Prof Herlambang SH saat memberikan keterangan saksi ahli di PN Bengkulu.

Bengkulu, Kupasbengkulu.com-Sistem peradilan sudah dirusak karena intervensi dari eksekutif kepada yudikatif. Akibat dihentikannya penuntutan terhadap terdakwa  Novel Baswedan.

Kondisi inilah membuat pengadilan dianggap sudah kehilangan wibawanya. Hal ini dikatakan Guru Besar Hukum Pidana Universitas Bengkulu, Prof Herlambang SH, saat menjadi saksi ahli pada sidang pra peradilan, atas diterbitkannya Surat Ketetapan Penghentian Penuntutan (SKP2) oleh Kejaksaan Negeri Bengkulu, Kamis, (24/3/2016).

Kejaksaan telah keliru dalam menarik kembali berkas dakwaan yang sudah dilimpahkan ke pengadilan, dan tidak dikembalikan lagi kepada pengadilan. Karena tegas Prof Herlambang, ketika berkas dakwaan sudah dilimpahkan ke pengadilan, itu sudah sepenuhnya milik pengadilan. Jaksa boleh saja menarik berkas dakwaan untuk diperbaiki, dengan catatan harus dikembalikan ke Pengadilan.

“Apabila dakwaan tidak dikembalikan, pengadilan bisa saja langsung menyidangkan tersangka Novel secara in absentia. Maka dari itu, biarkanlah aparat penegak hukum, menjalankan fungsinya masing-masing, tanpa adanya intervensi dari pemerintah sebagai eksekutif”, jelas Prof Herlambang.

Pengadilan Tuntut Kejaksaan
Pihak pemohon yang diwakili Penasehat Hukum Yuliswan SH sendiri sejalan dengan Prof Herlambang. dikatakan Yuliswan, pengadilan juga sudah mengeluarkan ketetapan tentang pengadilan meminta berkas dikembalikan.

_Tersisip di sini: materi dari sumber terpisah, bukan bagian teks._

-- ==== Sys2Proof/Machine/HeaderPort.lean ====
section
/-! DEFINITION. The length-table port, HDR_EMIT, HDR_BEGIN and HDR_BYTE
(spec/46_length_table_port.md rules R260 to R269). -/

namespace Sys2Proof.Machine

/-- The header of a length table (R260, R261): N = LT_MAX, the count of every length 1..N, the
symbols in ascending length and discovery order. A count above 255, which no run reaches, is its low
byte (log 22). -/
def headerBytes (lt : List (List Byte)) (ltMax : BitVec 8) : List Byte :=
  ltMax :: ((lengths ltMax.toNat).map fun len => BitVec.ofNat 8 (ltEntry lt len).length) ++
    (lengths ltMax.toNat).flatMap (ltEntry lt)

/-- What HDR_EMIT leaves, or the error it raises (R260). -/
def hdrEmitResult (p : Params) (s : State) : Except Raise State :=
  if s.ltValid = false then .error (sequenceError 0x20#8)
  else pushIfRoom p s (headerBytes s.lt s.ltMax)

/-- HDR_EMIT (R260). -/
def execHdrEmit (s : State) : Host.Outcome State Fault Refusal :=
  completeCommand s (hdrEmitResult Config.hardware s)

/-- The loader right after HDR_BEGIN (R262). -/
def Loader.started : Loader := { Loader.idle with active := true }

/-- What HDR_BEGIN leaves, or the error it raises (R262). -/
def hdrBeginResult (s : State) : Except Raise State :=
  if s.encAct || s.decAct then .error (sequenceError 0x21#8)
  else .ok { s.clearTree.clearTable.clearCodes with ld := Loader.started }

/-- HDR_BEGIN (R262). -/
def execHdrBegin (s : State) : Host.Outcome State Fault Refusal :=
  completeCommand s (hdrBeginResult s)

/-- kraft_ok of R266: Kraft's equality, or the one-symbol table. -/
def kraftOk (count : Nat → Nat) (n : Nat) : Bool :=
  decide (((lengths n).map fun len => count len * 2 ^ (n - len)).sum = 2 ^ n) ||
    (decide (n = 1) && decide (count 1 = 1))

/-- What one accepted header byte does: the load goes on, or the header is complete. -/
inductive LoadStep where
  | more (ld : Loader)
  | complete (lt : List (List Byte)) (ltMax : BitVec 8) (ltNsym : BitVec 9)
  deriving DecidableEq, Repr

/-- Phase N (R264), in a build with this L_MAX. -/
def loadN (lMax : Nat) (ld : Loader) (b : Byte) : Except Raise LoadStep :=
  if b = 0#8 ∨ b.toNat > lMax then .error (malformedHeader 1#8 ld.pos)
  else .ok (.more { ld with n := b, idx := 1#8, phase := .counts })

/-- The loader with the count for LD_IDX stored and added to the total (R265). -/
def Loader.withCount (ld : Loader) (b : Byte) : Loader :=
  { ld.setCount ld.idx.toNat b with total := BitVec.ofNat 9 (ld.total.toNat + b.toNat) }

/-- The loader moved on to the symbols of the least length above `after` that has any (R265, R266). -/
def Loader.toLength (ld : Loader) (after : Nat) : Loader :=
  { ld with
    idx := BitVec.ofNat 8 (ld.nextLength after)
    left := BitVec.ofNat 9 (ld.count (ld.nextLength after)) }

/-- Phase COUNTS (R265). -/
def loadCount (ld : Loader) (b : Byte) : Except Raise LoadStep :=
  if ld.total.toNat + b.toNat > 256 then .error (malformedHeader 2#8 ld.pos)
  else if ld.idx.toNat < ld.n.toNat then
    .ok (.more { ld.withCount b with idx := ld.idx + 1#8 })
  else if b = 0#8 then .error (malformedHeader 3#8 ld.pos)
  else .ok (.more { (ld.withCount b).toLength 0 with phase := .syms })

/-- The loader with one more symbol of length LD_IDX (R266). -/
def Loader.withSymbol (ld : Loader) (b : Byte) : Loader :=
  { ld.append ld.idx.toNat b with
    seen := ld.seen ||| (1#256 <<< b.toNat)
    left := ld.left - 1#9 }

/-- Phase SYMS, and completion (R266). -/
def loadSymbol (ld : Loader) (b : Byte) : Except Raise LoadStep :=
  if ld.seen.getLsbD b.toNat then .error (malformedHeader 4#8 ld.pos)
  else if (ld.withSymbol b).left ≠ 0#9 then .ok (.more (ld.withSymbol b))
  else if ld.idx.toNat < ld.n.toNat then .ok (.more ((ld.withSymbol b).toLength ld.idx.toNat))
  else if kraftOk ld.count ld.n.toNat then
    .ok (.complete ((lengths ld.n.toNat).map (ld.withSymbol b).entry) ld.n ld.total)
  else .error (malformedHeader 5#8 ld.pos)

/-- One header byte in the phase the loader is in (R263). -/
def loadByte (lMax : Nat) (ld : Loader) (b : Byte) : Except Raise LoadStep :=
  match ld.phase with
  | .n => loadN lMax ld b
  | .counts => loadCount ld b
  | .syms => loadSymbol ld b

/-- The state after an accepted header byte (R263, R266): the load goes on at the next position, or
the table is written and every LD_* is 0 or empty again. -/
def State.afterLoad (s : State) : LoadStep → State
  | .more ld => { s with ld := { ld with pos := s.ld.pos + 1#10 } }
  | .complete lt ltMax ltNsym =>
    { s with lt := lt, ltMax := ltMax, ltNsym := ltNsym, ltValid := true, ld := Loader.idle }

/-- What HDR_BYTE leaves, or the error it raises (R263). -/
def hdrByteResult (p : Params) (b : Byte) (s : State) : Except Raise State :=
  if s.ld.active = false then .error (sequenceError 0x22#8)
  else
    match loadByte p.lMax s.ld b with
    | .error r => .error r
    | .ok l => .ok (s.afterLoad l)

/-- HDR_BYTE (R263). -/
def execHdrByte (b : Byte) (s : State) : Host.Outcome State Fault Refusal :=
  completeCommand s (hdrByteResult Config.hardware b s)

end Sys2Proof.Machine
end

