-- ==== Sys2Proof/Machine/TreeBuilder.lean ====
section
/-! DEFINITION. The tree builder, BUILD (spec/41_tree_builder.md rules R160 to R169). -/

namespace Sys2Proof.Machine

/-- A node waiting in the priority queue: its key (frequency, arena index) (R163). -/
structure QueueEntry where
  freq : BitVec 40
  idx : Nat
  deriving DecidableEq, Repr

/-- The order of R163: least frequency first, and least index among equal frequencies. -/
def QueueEntry.before (a b : QueueEntry) : Bool :=
  decide (a.freq < b.freq) || (decide (a.freq = b.freq) && decide (a.idx < b.idx))

/-- argmin of R160: the entry that comes before every other. -/
def minEntry : List QueueEntry → Option QueueEntry
  | [] => none
  | e :: rest =>
    match minEntry rest with
    | none => some e
    | some m => if m.before e then some m else some e

/-- Remove the least entry (R160: a <- argmin; Q <- Q \ {a}). -/
def popMin (q : List QueueEntry) : Option (QueueEntry × List QueueEntry) :=
  (minEntry q).map fun e => (e, q.erase e)

/-- The symbols with a non-zero frequency, in ascending order: S of R160. -/
def presentSymbols (freq : Vector (BitVec 32) 256) : List Byte :=
  symbols.filter fun sym => decide (fileGet freq sym ≠ 0#32)

/-- The leaves, one per symbol present, in ascending symbol order (R162). -/
def leafNodes (freq : Vector (BitVec 32) 256) : List Node :=
  (presentSymbols freq).map fun sym => .leaf sym (fileGet freq sym)

/-- The frequency of a node, exact in 40 bits (R167). -/
def Node.freq : Node → BitVec 40
  | .leaf _ f => f.setWidth 40
  | .internal f _ _ => f

/-- The queue that holds every node of an arena, in index order (R160: Q <- 0, ..., n − 1). -/
def queueOf (tree : List Node) : List QueueEntry :=
  tree.mapIdx fun i node => ⟨node.freq, i⟩

/-- The merge loop (R160, R163, R164): while two entries are left, the two least become the left and
the right child of a new node, which joins the arena and the queue. The first argument bounds the
number of merges; n − 1 are made (R165). -/
def mergeLoop : Nat → List Node → List QueueEntry → List Node × List QueueEntry
  | 0, tree, q => (tree, q)
  | fuel + 1, tree, q =>
    match popMin q with
    | none => (tree, q)
    | some (a, q1) =>
      match popMin q1 with
      | none => (tree, q)
      | some (b, q2) =>
        mergeLoop fuel (tree ++ [.internal (a.freq + b.freq) a.idx b.idx])
          (q2 ++ [⟨a.freq + b.freq, tree.length⟩])

/-- The arena and the root that BUILD leaves (R160, R165): the root is the only entry left. -/
def buildTree (freq : Vector (BitVec 32) 256) : List Node × Nat :=
  let leaves := leafNodes freq
  let (tree, q) := mergeLoop leaves.length leaves (queueOf leaves)
  (tree, (q.head?.map QueueEntry.idx).getD 0)

/-- What BUILD leaves, or the error it raises (R160, R161). -/
def buildResult (s : State) : Except Raise State :=
  if s.ld.active || s.encAct || s.decAct then .error (sequenceError 0x10#8)
  else if presentSymbols s.freq = [] then .error ⟨.emptyInput, 0#32⟩
  else
    .ok { s.clearTable.clearCodes with
      tree := (buildTree s.freq).1
      root := (buildTree s.freq).2
      nleaf := (presentSymbols s.freq).length
      treeValid := true }

/-- BUILD (R160). -/
def execBuild (s : State) : Host.Outcome State Fault Refusal := completeCommand s (buildResult s)

end Sys2Proof.Machine
end

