-- ==== Sys2Proof/Laws/Registers.lean ====
section
/-! SUPPORT. Which register stands at each offset of the window (spec/10_state.md rule R32), and
everything a legal read and a legal write of the host can do. -/

namespace Sys2Proof.Machine

/-! ### The register map -/

@[simp] theorem regAt_id : regAt 0x000#11 = .id := rfl
@[simp] theorem regAt_param : regAt 0x004#11 = .param := rfl
@[simp] theorem regAt_ctrl : regAt 0x008#11 = .ctrl := rfl
@[simp] theorem regAt_status : regAt 0x00C#11 = .status := rfl
@[simp] theorem regAt_cause : regAt 0x010#11 = .cause := rfl
@[simp] theorem regAt_errInfo : regAt 0x014#11 = .errInfo := rfl
@[simp] theorem regAt_cmd : regAt 0x018#11 = .cmd := rfl
@[simp] theorem regAt_outData : regAt 0x01C#11 = .outData := rfl
@[simp] theorem regAt_outCount : regAt 0x020#11 = .outCount := rfl
@[simp] theorem regAt_maxLen : regAt 0x024#11 = .maxLen := rfl
@[simp] theorem regAt_nSym : regAt 0x028#11 = .nSym := rfl
@[simp] theorem regAt_bitPos : regAt 0x02C#11 = .bitPos := rfl
@[simp] theorem regAt_codeSel : regAt 0x030#11 = .codeSel := rfl
@[simp] theorem regAt_codeLen : regAt 0x034#11 = .codeLen := rfl

theorem freqOffset_toNat (sym : Byte) : (freqOffset sym).toNat = 0x400 + 4 * sym.toNat := by
  have := sym.isLt
  rw [freqOffset, BitVec.toNat_ofNat, Nat.mod_eq_of_lt (by omega)]

@[simp] theorem regAt_freqOffset (sym : Byte) : regAt (freqOffset sym) = .freq sym := by
  have h : (0x400 + 4 * sym.toNat - 0x400) / 4 = sym.toNat := by omega
  simp [regAt, freqOffset_toNat]

/-- CODE_WORDk stands at 0x038 + 4k. -/
theorem regAt_codeWord {k : Nat} (h : k < 8) :
    regAt (BitVec.ofNat 11 (0x038 + 4 * k)) = .codeWord k := by
  have hn : (BitVec.ofNat 11 (0x038 + 4 * k)).toNat = 0x038 + 4 * k := by
    rw [BitVec.toNat_ofNat, Nat.mod_eq_of_lt (by omega)]
  have hd : (0x038 + 4 * k - 0x038) / 4 = k := by omega
  simp only [regAt, hn, hd]
  rw [if_neg (by omega), if_neg (by omega), if_pos (by omega)]

theorem regIte_ne {p : Prop} [Decidable p] {a b c : Reg} (ha : a ≠ c) (hb : b ≠ c) :
    (if p then a else b) ≠ c := by
  split <;> assumption

/-- No offset below FREQ holds a FREQ entry. -/
theorem regAt_ne_freq {off : Offset} (h : off.toNat < 0x400) (sym : Byte) :
    regAt off ≠ .freq sym := by
  unfold regAt
  generalize off.toNat = o at h
  have h0 : ¬ 0x400 ≤ o := by omega
  simp only [h0, if_false]
  repeat' (apply regIte_ne)
  all_goals exact Reg.noConfusion

/-! ### Reads and writes -/

/-- What any legal read leaves: the host's record grows by the value read, a counter may advance, and
OUTQ may lose its head; nothing else changes. -/
theorem busRead_cases (s : State) (off : Offset) (p : Params := Config.hardware) : ∃ (v : Word) (free : Nat) (q : List Byte),
    s.busRead off p = { s with
      outq := q
      bus := { s.bus with reads := s.bus.reads ++ [⟨off, v⟩], freeReads := free } } ∧
    (q = s.outq ∨ s.busy = false ∧ q = s.outq.tail) := by
  unfold State.busRead
  split
  · unfold State.readBusy
    split
    all_goals exact ⟨_, _, _, rfl, .inl rfl⟩
  · next hb =>
    unfold State.readIdle
    split
    · exact ⟨_, _, _, rfl, .inr ⟨by simpa using hb, rfl⟩⟩
    · exact ⟨_, _, _, rfl, .inl rfl⟩

/-- A read while idle, at any offset but OUT_DATA's, only records the register's value. -/
theorem busRead_idle {s : State} {off : Offset} {p : Params} (hb : s.busy = false)
    (h : regAt off ≠ .outData) :
    s.busRead off p = s.recordRead off (s.regWord (regAt off) p) := by
  unfold State.busRead State.readIdle
  rw [hb, if_neg (by simp)]
  split
  · next he => exact absurd he h
  · rfl

/-- What any legal write leaves: nothing, or one register written, or a command issued. -/
theorem busWrite_cases (s : State) (off : Offset) (v : Word) :
    s.busWrite off v = s ∨
      (s.busy = false ∧ regAt off = .ctrl ∧ s.busWrite off v = s.writeCtrl v) ∨
      (s.busy = false ∧ regAt off = .cmd ∧ s.busWrite off v = s.issue v) ∨
      (s.busy = false ∧ regAt off = .codeSel ∧
        s.busWrite off v = { s with codeSel := v.extractLsb' 0 8 }) ∨
      ∃ sym, s.busy = false ∧ regAt off = .freq sym ∧
        s.busWrite off v = { s with freq := fileSet s.freq sym v } := by
  unfold State.busWrite
  split
  · exact .inl rfl
  · next hb =>
    rw [Bool.not_eq_true] at hb
    unfold State.writeIdle
    split
    · next h => exact .inr (.inl ⟨hb, h, rfl⟩)
    · next h => exact .inr (.inr (.inl ⟨hb, h, rfl⟩))
    · next h => exact .inr (.inr (.inr (.inl ⟨hb, h, rfl⟩)))
    · next h => exact .inr (.inr (.inr (.inr ⟨_, hb, h, rfl⟩)))
    · exact .inl rfl

/-- A write while idle is the write of the register at its offset. -/
theorem busWrite_idle {s : State} (hb : s.busy = false) (off : Offset) (v : Word) :
    s.busWrite off v = s.writeIdle off v := by
  unfold State.busWrite
  rw [hb, if_neg (by simp)]

/-- What issuing a word leaves: it is ignored, or it stands in execution and one duration is used. -/
theorem issue_cases (s : State) (w : Word) :
    (s.err = true ∧ w ≠ sresetWord ∧ s.issue w = s) ∨
      ((s.err = false ∨ w = sresetWord) ∧ s.issue w = { s with
        cmd := some ⟨w, s.bus.durations.headD 0⟩
        bus := { s.bus with durations := s.bus.durations.tail } }) := by
  unfold State.issue
  split
  · next h => exact .inl ⟨h.1, h.2, rfl⟩
  · next h =>
    refine .inr ⟨?_, rfl⟩
    by_contra hn
    rw [not_or, Bool.not_eq_false] at hn
    exact h hn

end Sys2Proof.Machine
end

Pengadilan bisa saja menuntut kejaksaan, karena berkas dakwaan tidak dikembalikan, itu termasuk penggelapan.

“Dalam Pasal 144 KUHP-kan sudah jelas. Jaksa boleh menarik berkas dakwaan, dengan catatan harus dikembalikan ke pengadilan. Dalam prakteknya, sekarang berkas ditarik ketika dakwaan sudah dilimpahkan, jadwal sidang sudah ditetapkan dan berkas dakwaan tidak dikembalikan”. pungkas Yuliswan (CR4)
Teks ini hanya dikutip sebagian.